Page:
Inference Architecture
No results
2
Inference Architecture
Claude edited this page 2026-02-19 20:05:22 +00:00
Inference Architecture
How the inference layer fits together across platforms.
Layer Diagram
┌─────────────────────────────────────────────────┐
│ Consumers │
│ go-ai (MCP tools) go-i18n (classification) │
│ LEM Lab (chat UI) BugSETI (code analysis) │
├─────────────────────────────────────────────────┤
│ go-ml (scoring engine, backend adapters) │
│ backend_mlx.go backend_rocm.go backend_http │
├─────────────────────────────────────────────────┤
│ go-inference (shared interfaces) │
│ TextModel Backend Token Message Options │
├──────────────────────┬──────────────────────────┤
│ go-mlx │ go-rocm │
│ darwin/arm64 │ linux/amd64 │
│ Metal CGO (mlx-c) │ llama-server (HIP) │
│ Safetensors │ GGUF │
├──────────────────────┼──────────────────────────┤
│ Apple Metal GPU │ AMD ROCm GPU │
│ M3 Ultra (96GB) │ RX 7800 XT (16GB) │
└──────────────────────┴──────────────────────────┘
Backend Registration
Both GPU backends auto-register via build-tagged init():
// go-mlx/register_metal.go (//go:build darwin && arm64)

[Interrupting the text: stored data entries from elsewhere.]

-- ==== Sys2Proof/WellFormed.lean ====
section
/-!
DEFINITION. WellFormed.lean: the ranges of the operands of the commands: the numbers of cores, partitions, ports, queues,
zones and dies, the widths of register values and of instruction words. It is a check of terms: the meanings are total.
-/
namespace Sys2Proof
open Machine

/-- A computing core: 96 on four dies (01 R21). -/
def okCore (n : Nat) : Bool := decide (n < 96)

/-- An instruction is eight dwords (06 R155). -/
def okWord (w : IWord) : Bool := decide (w.length = 8)

/-- One of four: a partition (01 R23), a port (17 R496), a management core (20 R568). -/
def okFour (p : Nat) : Bool := decide (p < 4)

/-- One of 32: a watch (18 R530), an aperture (17 R507). -/
def okThirtyTwo (n : Nat) : Bool := decide (n < 32)

/-- A queue (14 R403). -/
def okQueue (q : Nat) : Bool := decide (q < 256)

/-- A 16-bit identifier: a CID (14 R407), a message tag (17 R502). -/
def okId16 (i : Nat) : Bool := decide (i < 65536)

/-- A command by queue and CID. -/
def okRef (r : CmdRef) : Bool := okQueue r.qid && okId16 r.cid

/-- A command with what is read of its buffers. -/
def okCmd (h : HostCmd) : Bool := okRef h.ref

/-- A 32-bit value. -/
def okV32 (v : Nat) : Bool := decide (v < 2 ^ 32)

/-- A 64-bit value. -/
def okV64 (v : Nat) : Bool := decide (v < 2 ^ 64)

/-- A zone (13 R364). -/
def okZone (z : Nat) : Bool := decide (z < 368640)

/-- A program unit of a zone: 16 blocks (13 R362). -/
def okUnit (u : Nat) : Bool := decide (u < 32768)

/-- A flash die: 96 channels of 16 (13 R361). -/
def okDie (d : Nat) : Bool := decide (d < 1536)

/-- A temperature sensor: a compute die, or the hub as 4 (19 R546). -/
def okSensor (d : Nat) : Bool := decide (d < 5)

/-- An event source (18 R526). -/
def okSource (n : Nat) : Bool := decide (n < 512)

/-- A signal cell (16 R490). -/
def okCell (n : Nat) : Bool := decide (n < 4096)

/-- A read of a packet: sixteen dwords (14 R406). -/
def okPacket (r : PacketRead) : Bool :=
  okQueue r.qid && match r.packet with | some ws => decide (ws.length = 16) | none => true

/-- An upset lies in the array with its checksum lines (04 R96). -/
def okUpset (u : Upset) : Bool := decide (u.row ≤ 256 ∧ u.col ≤ 256)

/-- A link width of a port: 1, 2 or 4 lanes (17 R496). -/
def okPeer (p : PortPeer) : Bool := [1, 2, 4].contains p.width && okId16 p.id

/-- The size of a register access (00 R14), at most 96 bytes for the sideband's key data (22 R615); of the sideband a 7-bit address and
the byte of the packet error code too (22 R613). -/
def okSize (sp : RegSpace) (size : Nat) : Bool :=
  match sp with
  | .bar0 => size == 4 || size == 8
  | .bar0Read => size == 4 || size == 8
  | .sideband addr pec => decide (addr < 128 ∧ pec < 256) && [1, 2, 4, 8, 16, 32, 96].contains size
  | .config => size == 2 || size == 4
  | .devControl => size == 2 || size == 4
  | .header => size == 4
  | .poisoned => true

/-- A register's value fits 64 bits, the sideband's key data aside (22 R615). -/
def okValue (sp : RegSpace) (v : Nat) : Bool :=
  match sp with
  | .sideband _ _ => decide (v < 2 ^ 768)
  | .bar0 | .bar0Read | .config | .devControl | .header | .poisoned => okV64 v

/-- An index (11 R300). -/
def okIndex (n : Nat) : Bool := decide (n < 64)

/-- A page of the device range: of the general or the flash window (09 R242). -/
def okPage (p : Nat) : Bool := decide (p < 2 ^ 48 / 2097152)

/-- An access of the host window: 1 to 4,096 bytes (09 R244). -/
def okTlp (n : Nat) : Bool := decide (1 ≤ n ∧ n ≤ 4096)

/-- A check of what is given, if anything. -/
def okOpt {α : Type} (f : α → Bool) (o : Option α) : Bool := match o with | some a => f a | none => true

/-- The operands of a command lie in their ranges. -/
def Instr.wf (i : Instr) : Bool :=
  match i with
  | .nop n w => okCore n && okWord w
  | .loop n w => okCore n && okWord w
  | .addx n w => okCore n && okWord w
  | .mulx n w => okCore n && okWord w
  | .test n w _ => okCore n && okWord w
  | .jump n w => okCore n && okWord w
  | .fence n w => okCore n && okWord w
  | .stepEnd n w => okCore n && okWord w
  | .halt n w => okCore n && okWord w
  | .trap n w => okCore n && okWord w
  | .stream n w => okCore n && okWord w
  | .table n w => okCore n && okWord w
  | .pass n w _ => okCore n && okWord w
  | .drain n w _ => okCore n && okWord w.val
  | .redOpen n w _ => okCore n && okWord w
  | .redFeed n w _ => okCore n && okWord w
  | .redFinish n w => okCore n && okWord w.val
  | .redStore n w => okCore n && okWord w.val
  | .topkOpen n w _ => okCore n && okWord w
  | .topkFeed n w _ => okCore n && okWord w
  | .topkMerge n w _ => okCore n && okWord w
  | .topkStore n w => okCore n && okWord w.val
  | .dmaIn n w _ => okCore n && okWord w
  | .dmaOut n w _ => okCore n && okWord w
  | .dmaGather n w _ => okCore n && okWord w
  | .dmaScatter n w _ => okCore n && okWord w
  | .dmaZone n w _ => okCore n && okWord w
  | .dmaComplete n _ => okCore n
  | .coreSigWait n w => okCore n && okWord w
  | .coreSigWaitComplete n => okCore n
  | .coreSigAdd n w => okCore n && okWord w
  | .pfHintStage n w => okCore n && okWord w
  | .pfHintDone n w => okCore n && okWord w
  | .layerMark n w => okCore n && okWord w
  | .pageCopyDone page _ => okPage page
  | .tileComplete n upsets => okCore n && upsets.val.all okUpset
  | .tileCompare n => okCore n.val
  | .slotLeave n => okCore n.val.val
  | .atomicPass p _ _ _ => okFour p
  | .querySearchPhase p _ => okFour p
  | .queryPostPhase p => okFour p
  | .coreBorrow p _ => okFour p
  | .jobDispatch p => okFour p.val
  | .cocoonWritten p => okFour p.val.val
  | .jobEnded p _ _ => okFour p
  | .faultDetect _ => true
  | .writebackDone p _ => okFour p
  | .bar2Read _ n _ => okTlp n
  | .bar2Write _ bytes _ => okTlp bytes.length
  | .scrubComplete qid cid _ => okQueue qid && okId16 cid
  | .backgroundScrubFrame _ => true
  | .reservedMemorySweep _ _ => true
  | .writeRaw => true
  | .readRaw => true
  | .readChecked _ => true
  | .eccTestDisable => true
  | .indexFeedConsume n => okIndex n.val
  | .compactionBuilt qid cid => okQueue qid && okId16 cid.val
  | .reclaimReset qid cid => okQueue qid && okId16 cid
  | .zoneSequence qid cid => okQueue qid && okId16 cid
  | .zoneReplyPoint z => okZone z
  | .zoneEraseComplete z _ => okZone z
  | .unitProgramComplete z u _ => okZone z && okUnit u
  | .dieSuspend d => okDie d
  | .dieResume d => okDie d
  | .holdupCheck _ => true
  | .journalCheckpoint => true
  | .readLevelCalibration d => okDie d
  | .powerLoss _ _ => true
  | .sqTailDoorbell qid v => okQueue qid && okV32 v
  | .cqHeadDoorbell qid v => okQueue qid && okV32 v
  | .commandFetch reads => reads.all okPacket
  | .commandBegin qid _ => okQueue qid
  | .genAqAttrWrite v => okV32 v
  | .queue0Restart v reads => okV64 v && reads.all okPacket
  | .coalesceTimer qid => okQueue qid
  | .functionLevelReset => true
  | .hotReset _ _ => true
  | .identify h => okCmd h
  | .logRead h => okCmd h
  | .featureGet h => okCmd h
  | .featureSet h _ => okCmd h
  | .fwDownload h => okCmd h
  | .fwCommit h => okCmd h
  | .fwCommitComplete => true
  | .fwActivate h => okCmd h
  | .imagoRestart _ => true
  | .selfTest h => okCmd h
  | .selfTestComplete _ => true
  | .protectionSet h _ => okCmd h
  | .partitionSet h => okCmd h
  | .layoutChange => true
  | .tallyQuery h => okCmd h
  | .queueCreate h => okCmd h
  | .queueDelete h => okCmd h
  | .queueRestart h reads => okCmd h && reads.all okPacket
  | .abort h _ => okCmd h
  | .zoneRead h => okCmd h
  | .zoneWrite h => okCmd h
  | .zoneAppend h => okCmd h
  | .zoneReset h => okCmd h
  | .zoneFinish h => okCmd h
  | .zoneReport h => okCmd h
  | .sfRead h => okCmd h
  | .sfProgram h => okCmd h
  | .sfErase h => okCmd h
  | .sfInfo h => okCmd h
  | .memAlloc h => okCmd h
  | .memFree h => okCmd h
  | .memMapZone h => okCmd h
  | .memUnmap h => okCmd h
  | .memQuery h => okCmd h
  | .memScrub h => okCmd h
  | .bundleLoad h _ _ => okCmd h
  | .bundleUnload h => okCmd h
  | .jobStart h => okCmd h
  | .jobEnd h => okCmd h
  | .jobPark h => okCmd h
  | .jobAbort h _ => okCmd h
  | .cocoonDiscard h => okCmd h
  | .seqJoin h => okCmd h
  | .seqFeed h => okCmd h
  | .seqLeave h => okCmd h
  | .seqStep h => okCmd h
  | .seqQuery h => okCmd h
  | .seqPolicy h => okCmd h
  | .indexCreate h => okCmd h
  | .indexDestroy h => okCmd h
  | .indexInsert h => okCmd h
  | .indexDelete h => okCmd h
  | .indexCommit h => okCmd h
  | .indexRebalance h => okCmd h
  | .indexCompact h => okCmd h
  | .indexRebuild h => okCmd h
  | .indexAddZones h => okCmd h
  | .indexInfo h => okCmd h
  | .query h => okCmd h
  | .queryMerge h => okCmd h
  | .filterLoad h => okCmd h
  | .filterFree h => okCmd h
  | .sigRead h => okCmd h
  | .sigSet h => okCmd h
  | .sigAdd h => okCmd h
  | .sigWait h => okCmd h
  | .sigWaitTimeout qid cid => okQueue qid && okId16 cid
  | .sigCellWrite n v => okCell n && okV64 v
  | .portTrain p => okFour p
  | .portTrained p peer => okFour p && okOpt okPeer peer
  | .laneLockLoss p => okFour p
  | .fastRetrainDone p peer => okFour p && okOpt okPeer peer
  | .flitReceive p _ => okFour p
  | .wlRead _ => true
  | .wlWrite _ => true
  | .wlSigRead => true
  | .wlSigSet => true
  | .wlSigAdd => true
  | .wlSigWait => true
  | .readData => true
  | .writeAck => true
  | .sigData => true
  | .heartbeatSend => true
  | .heartbeat p => okFour p
  | .heartbeatLoss p => okFour p
  | .linkDown => true
  | .departing => true
  | .peerJobFault => true
  | .requestTimeout tag => okId16 tag
  | .watchRenew => true
  | .watchResend tag => okId16 tag
  | .routeWrite v => okV32 v
  | .portDisable p => okFour p
  | .retrain p => okFour p
  | .apertureEnable a v => okThirtyTwo a && okV32 v
  | .cablePresent p _ => okFour p
  | .evcEoi n => okSource n
  | .msixEmission => true
  | .mgmtVectorFetch c _ => okFour c
  | .watchCtrlWrite w v => okThirtyTwo w && okV32 v
  | .antennaWake _ => true
  | .sbWake => true
  | .idleTimerPs1 => true
  | .idleTimerPs2 => true
  | .idleTimerPs3 => true
  | .entryStepDone _ => true
  | .powerWake _ => true
  | .pwrCtrlWrite v => okV32 v
  | .dStateChange _ _ => true
  | .powerLimitTick _ _ vcore rate => decide (vcore.length = 4) && decide (rate.length = 4)
  | .thermalTick d _ => okSensor d
  | .thermalTrip d _ => okFour d
  | .hubThermalHold _ => true
  | .hubHoldEnd _ => true
  | .hubShutdown _ _ _ => true
  | .watchdogExpiry c begun => okFour c && begun.all okRef
  | .autoReset _ _ => true
  | .fltReset v _ _ => okV32 v
  | .perstAssert _ _ => true
  | .pwrenLow _ _ => true
  | .lifetimeSnapshot _ => true
  | .startupStage _ _ _ _ => true
  | .senseMake => true
  | .senseBreak _ _ => true
  | .inputRangeChange _ => true
  | .inputOvervoltage _ _ _ => true
  | .sbKeyInstall _ => true
  | .sbKeyRemove _ => true
  | .bypass => true
  | .idcode => true
  | .samplePreload _ _ => true
  | .extest _ _ => true
  | .clamp => true
  | .highz => true
  | .debugInstruction => true
  | .registerWrite space _ size v => okSize space size && okValue space v
  | .perstDeassert _ _ => true
  | .pwrenHigh => true
  | .flashReadComplete _ _ _ => true
  | .sfOperationComplete => true
  | .auxPowerChange _ _ => true

end Sys2Proof
end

func init() { inference.Register(metal.NewBackend()) }
// go-rocm/register_rocm.go (//go:build linux && amd64)
func init() { inference.Register(&rocmBackend{}) }
Consumers import the backend they need (or both — only the platform-appropriate one activates):
import (
"forge.lthn.ai/core/go-inference"
_ "forge.lthn.ai/core/go-mlx" // Metal on macOS
_ "forge.lthn.ai/core/go-rocm" // ROCm on Linux
)
// Auto-selects the available backend
m, err := inference.LoadModel("/path/to/model/")
TextModel Interface
type TextModel interface {
Generate(ctx context.Context, prompt string, opts ...GenerateOption) iter.Seq[Token]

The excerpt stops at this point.